Mas a alegação não convenceu nem o próprio governo. Todas as estatais objeto do relatório foram notificadas pelo Dest a fazer um levantamento, até 1º de abril, sobre as áreas passíveis de terceirização. Após esse prazo, elas disporão de dois meses para verificar quais terceirizados estão contratados irregularmente. Depois desse período, terão mais quatro meses para apresentar ao Dest um plano com cronograma para substituição de terceirizados por concursados no prazo de cinco anos.
Ao G1, a Petrobras informou que conta, em seus quadros, com 291 mil terceirizados e 80 mil concursados. Entre os terceirizados, são aproximadamente 143 mil prestadores de serviços nas atividades de manutenção e apoio, 135 mil em obras de montagem e ampliação, 6 mil em paradas industriais e pouco mais de 7 mil no exterior.
Eis aí o retrato do descalabro em que vivemos, com a terceirização do serviço público no nosso país e a burla que isso representa ao artigo 37 da Constituição, que estabelece o concurso público como principal de forma de preenchimento dos cargos e empregos da Administração Pública. É preciso combater a investida que o governo faz contra os concursos, com a desculpa dos cortes no orçamento, enquanto gasta muito mais com a terceirização.

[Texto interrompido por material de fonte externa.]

/-- `IC_DECOMPRESS` whose checks pass and whose body returns (R217). -/
theorem icDecompress_answers {s t : State} {i : Byte} {c : Index} {p w : Word} (hm : s.mode = .dec)
    (hi : i.toNat < s.par.nic) (hu : IcUsable s (s.icAt i.toNat)) (hc : c.toNat < (s.icAt i.toNat).ctx.toNat)
    (ht : decompressValue i.toNat (s.icAt i.toNat) c.toNat p s = .done w t) :
    exec (.icDecompress i c p) s = .next (t.respond .ok w) := by
  obtain ⟨-, -, -, hready, hmodels⟩ := hu
  refine (guarded_dec hm).trans ((if_neg (by omega)).trans ((if_neg (not_not.mpr hready)).trans
    ((if_neg (by omega)).trans ((if_neg (by simp [hmodels])).trans ?_))))
  rw [ht]
  rfl

/-! ### The coding commands -/

/-- The mirror of the command that took the encoder to `e'` is answered `OK` with a word of `Q`, and the decoder follows
on. -/
def Mirrored (e' d : State) (j : Instr) (fut : List Byte) (rest : List GetAnswer) (x n : Nat) (Q : Word → Prop) : Prop :=
  ∃ (d' : State) (w : Word), Answers j d w d' ∧ Q w ∧ FollowsOn e' d d' fut rest x n

/-- A mirror whose procedure returned is answered `OK`, and the responses are no part of what is followed. -/
theorem mirrored_of_returned {u d t : State} {j : Instr} {fut : List Byte} {rest : List GetAnswer} {x n : Nat} {w : Word}
    {Q : Word → Prop} (hexec : exec j d = .next (t.respond .ok w)) (hresp : t.responses = d.responses) (hw : Q w)
    (hfollows : FollowsOn u d t fut rest x n) : Mirrored (u.respond .ok 0) d j fut rest x n Q :=
  ⟨t.respond .ok w, w, ⟨hexec, by rw [State.respond_responses, hresp]⟩, hw, hfollows.respond _ _ _ _⟩

section mirrored

variable {e e' d : State} {fut : List Byte} {rest : List GetAnswer} {x n : Nat} (hf : Following e d fut rest x)
  (hin : Inside e' n x) (hlen : e'.out.length + e'.pend + n = e.out.length + e.pend + fut.length)
include hf hin hlen

theorem setup_mirrored {i : Instr} {v : Word} (hi : mirror i = some (i, v)) (ha : Answers i e 0 e') :
    Mirrored e' d i fut rest x n (· = 0) := by
  obtain ⟨upd, hu, rfl, hexec⟩ := exec_setsAlike hi hf.models (by simp [hf.decMode]) e' ha.1 ha.2
  refine mirrored_of_returned hexec ?_ rfl (hu.followsOn hf hin hlen)
  rw [hu.1 d]

theorem encSym_mirrored {m : Index} {sym : Word} (ha : Answers (.encSym m sym) e 0 e') :
    Mirrored e' d (.decSym m) fut rest x n (· = sym) := by
  obtain ⟨hm, hok, -, u, hcodes, hu, rfl⟩ := encSym_answered hf.encInv ha
  obtain ⟨-, -, he⟩ := hf.encInv.enc hm
  obtain ⟨hpar, hfiles, hd⟩ := hf.decInv.dec hf.decMode
  have hmodel := hok.modelOk hf.models
  obtain ⟨d', htakes, hresp, hfollows⟩ :=
    (hcodes.mirrors he hok hu).2.followsOn hf hin hlen fun _ ht => (ht.passed hpar hfiles).1
  have hvalid := hmodel.2.2
  have hexec := decSym_answers hf.decMode (hf.decInv.slot_lt hvalid) hvalid ((decodeSymbol_done hd.1 hmodel).mpr htakes)
  exact mirrored_of_returned hexec hresp (by simp) hfollows

theorem encBit_mirrored {b : Index} {bit : Word} (ha : Answers (.encBit b bit) e 0 e') :
    Mirrored e' d (.decBit b) fut rest x n (· = bit) := by
  obtain ⟨hm, hslot, hbit, hok, -, u, hcodes, hu, rfl⟩ := encBit_answered hf.encInv ha
  obtain ⟨-, -, he⟩ := hf.encInv.enc hm
  obtain ⟨hpar, hfiles, hd⟩ := hf.decInv.dec hf.decMode
  have hmodel := hok.sameModels hf.models
  obtain ⟨d', htakes, hresp, hfollows⟩ :=
    (hcodes.mirrors he hok hu).2.followsOn hf hin hlen fun _ ht => (ht.passed hpar hfiles).1
  have hexec := decBit_answers hf.decMode (hf.models.1 ▸ hslot) hmodel.2.2
    ((decodeBit_done hd.1 hmodel).mpr ⟨_, rfl, htakes⟩)
  refine mirrored_of_returned hexec hresp ?_ hfollows
  obtain h | h : bit.toNat = 0 ∨ bit.toNat = 1 := by omega
  · exact BitVec.eq_of_toNat_eq (by simp [h])
  · exact BitVec.eq_of_toNat_eq (by simp [h])

theorem encBits_mirrored {k : Byte} {y : Word} (ha : Answers (.encBits k y) e 0 e') :
    Mirrored e' d (.decBits k) fut rest x n (· = y) := by
  obtain ⟨hm, h1, hk, hy, -, u, hcodes, -, rfl⟩ := encBits_answered hf.encInv ha
  obtain ⟨-, -, he⟩ := hf.encInv.enc hm
  obtain ⟨-, hfiles, hd⟩ := hf.decInv.dec hf.decMode
  obtain ⟨d', htakes, hresp, hfollows⟩ :=
    (hcodes.mirrors he hk hy).2.followsOn hf hin hlen fun _ ht => (ht.passed hfiles).1
  have hexec := decBits_answers hf.decMode h1 hk ((decodeBits_done hd hk).mpr htakes)
  exact mirrored_of_returned hexec hresp (by simp) hfollows

theorem icCompress_mirrored {i : Byte} {c : Index} {p v : Word} (ha : Answers (.icCompress i c p v) e 0 e') :
    Mirrored e' d (.icDecompress i c p) fut rest x n fun w => InDomain e (.icCompress i c p v) → w = v := by
  obtain ⟨hm, hi, hctx, hu, hk, -, w, t, hsym, hcorr, -, -, rfl⟩ := icCompress_answered hf.encInv ha
  obtain ⟨-, -, he⟩ := hf.encInv.enc hm
  obtain ⟨hpar, hfiles, hd⟩ := hf.decInv.dec hf.decMode
  have hic := hf.models.icAt_eq i.toNat
  have hud : IcUsable d (e.icAt i.toNat) := hu.sameModels hf.models
  have hok := hu.magSymOk hctx hk
  have hw := hsym.encOk he hok
  have hpass := hsym.passed hu.1 hu.2.1 hok.2.2.2
  obtain ⟨hnest, hmirror⟩ := hcorr.mirrors hw (hu.passed hpass) rfl hk
  have hdecodes := (hsym.mirrors he hok hw).2.comp hmirror hnest
  have around : ∀ y d', TakesSymbol d y ((e.icAt i.toNat).magSlot c.toNat) (magnitude (foldCorr (e.icAt i.toNat) p v)) →
      TakesCorrector y d' (e.icAt i.toNat) (magnitude (foldCorr (e.icAt i.toNat) p v)) (foldCorr (e.icAt i.toNat) p v) →
      d.Around d' := fun y d' hfirst hsecond => by
    have hpassed := hfirst.passed hpar hfiles
    have hy := hfirst.decOk hd (hok.modelOk hf.models)
    exact hpassed.1.trans (hsecond.next hy (hud.passed hpassed) hk).2.1
  obtain ⟨d', ⟨y, hfirst, hsecond⟩, hresp, hfollows⟩ :=
    hdecodes.followsOn hf hin hlen fun d' ⟨y, hfirst, hsecond⟩ => around y d' hfirst hsecond
  have hrun := decompressValue_done (i := i.toNat) p hd hud hctx hfirst hsecond
  rw [← hic] at hrun hud hctx
  have hexec := icDecompress_answers hf.decMode (hf.models.1 ▸ hi) hud hctx hrun
  rw [hic] at hexec
  exact mirrored_of_returned hexec hresp (unfoldValue_foldCorr hu.corrector) (hfollows.setIc _ _)

/-- R190 for one command, by the command. -/
theorem answers_mirrored {i j : Instr} {v : Word} (hi : mirror i = some (j, v)) (ha : Answers i e 0 e') :
    Mirrored e' d j fut rest x n fun w => InDomain e i → w = v := by
  have always : ∀ {Q : Word → Prop}, (∀ w, Q w → w = v) → Mirrored e' d j fut rest x n Q →
      Mirrored e' d j fut rest x n fun w => InDomain e i → w = v := by
    rintro Q hQ ⟨d', w, hans, hw, hfollows⟩
    exact ⟨d', w, hans, fun _ => hQ w hw, hfollows⟩
  cases i with
  | smInit m k =>
    cases hi
    exact always (fun _ => id) (setup_mirrored hf hin hlen rfl ha)
  | bmInit b =>
    cases hi
    exact always (fun _ => id) (setup_mirrored hf hin hlen rfl ha)
  | encSym m sym =>
    cases hi
    exact always (fun _ => id) (encSym_mirrored hf hin hlen ha)
  | encBit b bit =>
    cases hi
    exact always (fun _ => id) (encBit_mirrored hf hin hlen ha)
  | encBits k y =>
    cases hi
    exact always (fun _ => id) (encBits_mirrored hf hin hlen ha)
  | icConfig k b range =>
    cases hi
    exact always (fun _ => id) (setup_mirrored hf hin hlen rfl ha)
  | icSetup k c bh zero smbase bmslot =>
    cases hi
    exact always (fun _ => id) (setup_mirrored hf hin hlen rfl ha)
  | icInit k =>
    cases hi
    exact always (fun _ => id) (setup_mirrored hf hin hlen rfl ha)
  | icCompress k c p y =>
    cases hi
    exact icCompress_mirrored hf hin hlen ha
  | _ => cases hi

end mirrored

/-- Settles O58: the mirror of each command follows it, and a read command only responds. -/
theorem mirrorOfOneCommand : Obligations.MirrorOfOneCommand := by
  refine ⟨fun i j v e e' d fut rest x n hie hid hme hmd hmodels hi ha htracks hin hlen => ?_,
    fun _ s hi => exec_read s hi⟩
  obtain ⟨d', w, hans, hw, hfollows⟩ := answers_mirrored ⟨hie, hid, hme, hmd, hmodels, htracks⟩ hin hlen hi ha
  exact ⟨d', w, hans, hw, hfollows.models, hfollows.decMode, hfollows.tracks, hfollows.window, hfollows.taken⟩

end Sys2Proof.Machine
end

section
/-! The mirror of a session (R190, R78, R79): on the bytes an encoding session wrote, a decoding session that opens on the
first five of them follows it command by command and ends where its bytes end. -/

namespace Sys2Proof.Machine

open Sys2Proof

/-! ### The encoder's commands -/

/-- What the encoding host sends. -/
def encoderCommands : List Beat → List Instr
  | [] => []
  | .both i :: beats => i :: encoderCommands beats
  | .encoderReads i :: beats => i :: encoderCommands beats
  | .decoderReads _ :: beats => encoderCommands beats

/-- A mirrored command answered `OK` leaves the session as it was: the start and done commands have no mirror (R23). -/
theorem mirrored_mode {i : Instr} {m : Instr × Word} {s t : State} (hi : mirror i = some m) (h : Answers i s 0 t) :
    t.mode = s.mode := by
  obtain ⟨h, hr⟩ := h
  cases exec_ends h with
  | refused e => rfl
  | reset hs =>
    subst hs
    cases hi
  | answered u v hm =>
    obtain hm | ⟨hs, -⟩ | ⟨hs, -⟩ | ⟨hs, -⟩ | ⟨hs, -⟩ := hm
    · exact hm
    all_goals
      subst hs
      cases hi
  | faulted u e cmd hp hresp =>
    rw [takeFault_responses, hresp] at hr
    cases e <;> cases append_last_inj hr
  | abandoned u hu hresp => simp [hresp] at hr
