-- ==== Sys2Proof/Machine/Flags.lean ====
section
/-! DEFINITION. The flags: STATUS is the only flag register (R55, R60). Its ERR and ERRCODE are set by `State.raiseError` and
cleared by `State.clearStatus` (Ops); here are RSKIP, the codes' numbers and the whole word. -/

namespace Sys2Proof.Machine

/-- The number of an error code (R280). -/
def ErrorCode.code : ErrorCode → Byte
  | .noError => 0x00#8
  | .illegalOpcode => 0x01#8
  | .reservedField => 0x02#8
  | .badRegister => 0x03#8
  | .badRound => 0x04#8
  | .badSelCount => 0x05#8
  | .invalidInputSize => 0x06#8
  | .busUnmapped => 0x10#8
  | .busMisaligned => 0x11#8
  | .busWidth => 0x12#8
  | .busReadonly => 0x13#8

/-- A skipped round sets RSKIP and changes nothing else (R187). -/
def State.markSkipped (s : State) : State := { s with rskip := true }

/-- STATUS as a word: ERRCODE in bits 15:8, RSKIP in bit 1, ERR in bit 0, the rest 0 (R51, R55). -/
def State.statusWord (s : State) : BitVec 32 :=
  0#16 ++ s.errCode.code ++ 0#6 ++ BitVec.ofBool s.rskip ++ BitVec.ofBool s.err

end Sys2Proof.Machine
end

A despeito desse quadro estarrecedor, é importante que se diga: nada disso deve desanimar quem escolheu o concurso público como opção para a construção da carreira profissional. Os concursos, inclusive os federais, vão continuar ocorrendo. Prova disso são as seleções já confirmadas para os próximos meses, que oferecerão mais de 9 mil vagas. É o caso da Marinha, da Petrobras, do BNDES, dos Correios, do Instituto Rio Branco, do Banco do Brasil, da Infraero e da Transpetro (subsidiária da Petrobras). Sem contar o concurso do Senado Federal, que deve preencher 180 vagas para os cargos de advogado, analista, consultor e técnico, com salário inicial entre R$ 8,7 mil e R$ 16,6 mil. O Gran Cursos, atento a essa demanda, abriu diversas turmas voltadas para essas seleções.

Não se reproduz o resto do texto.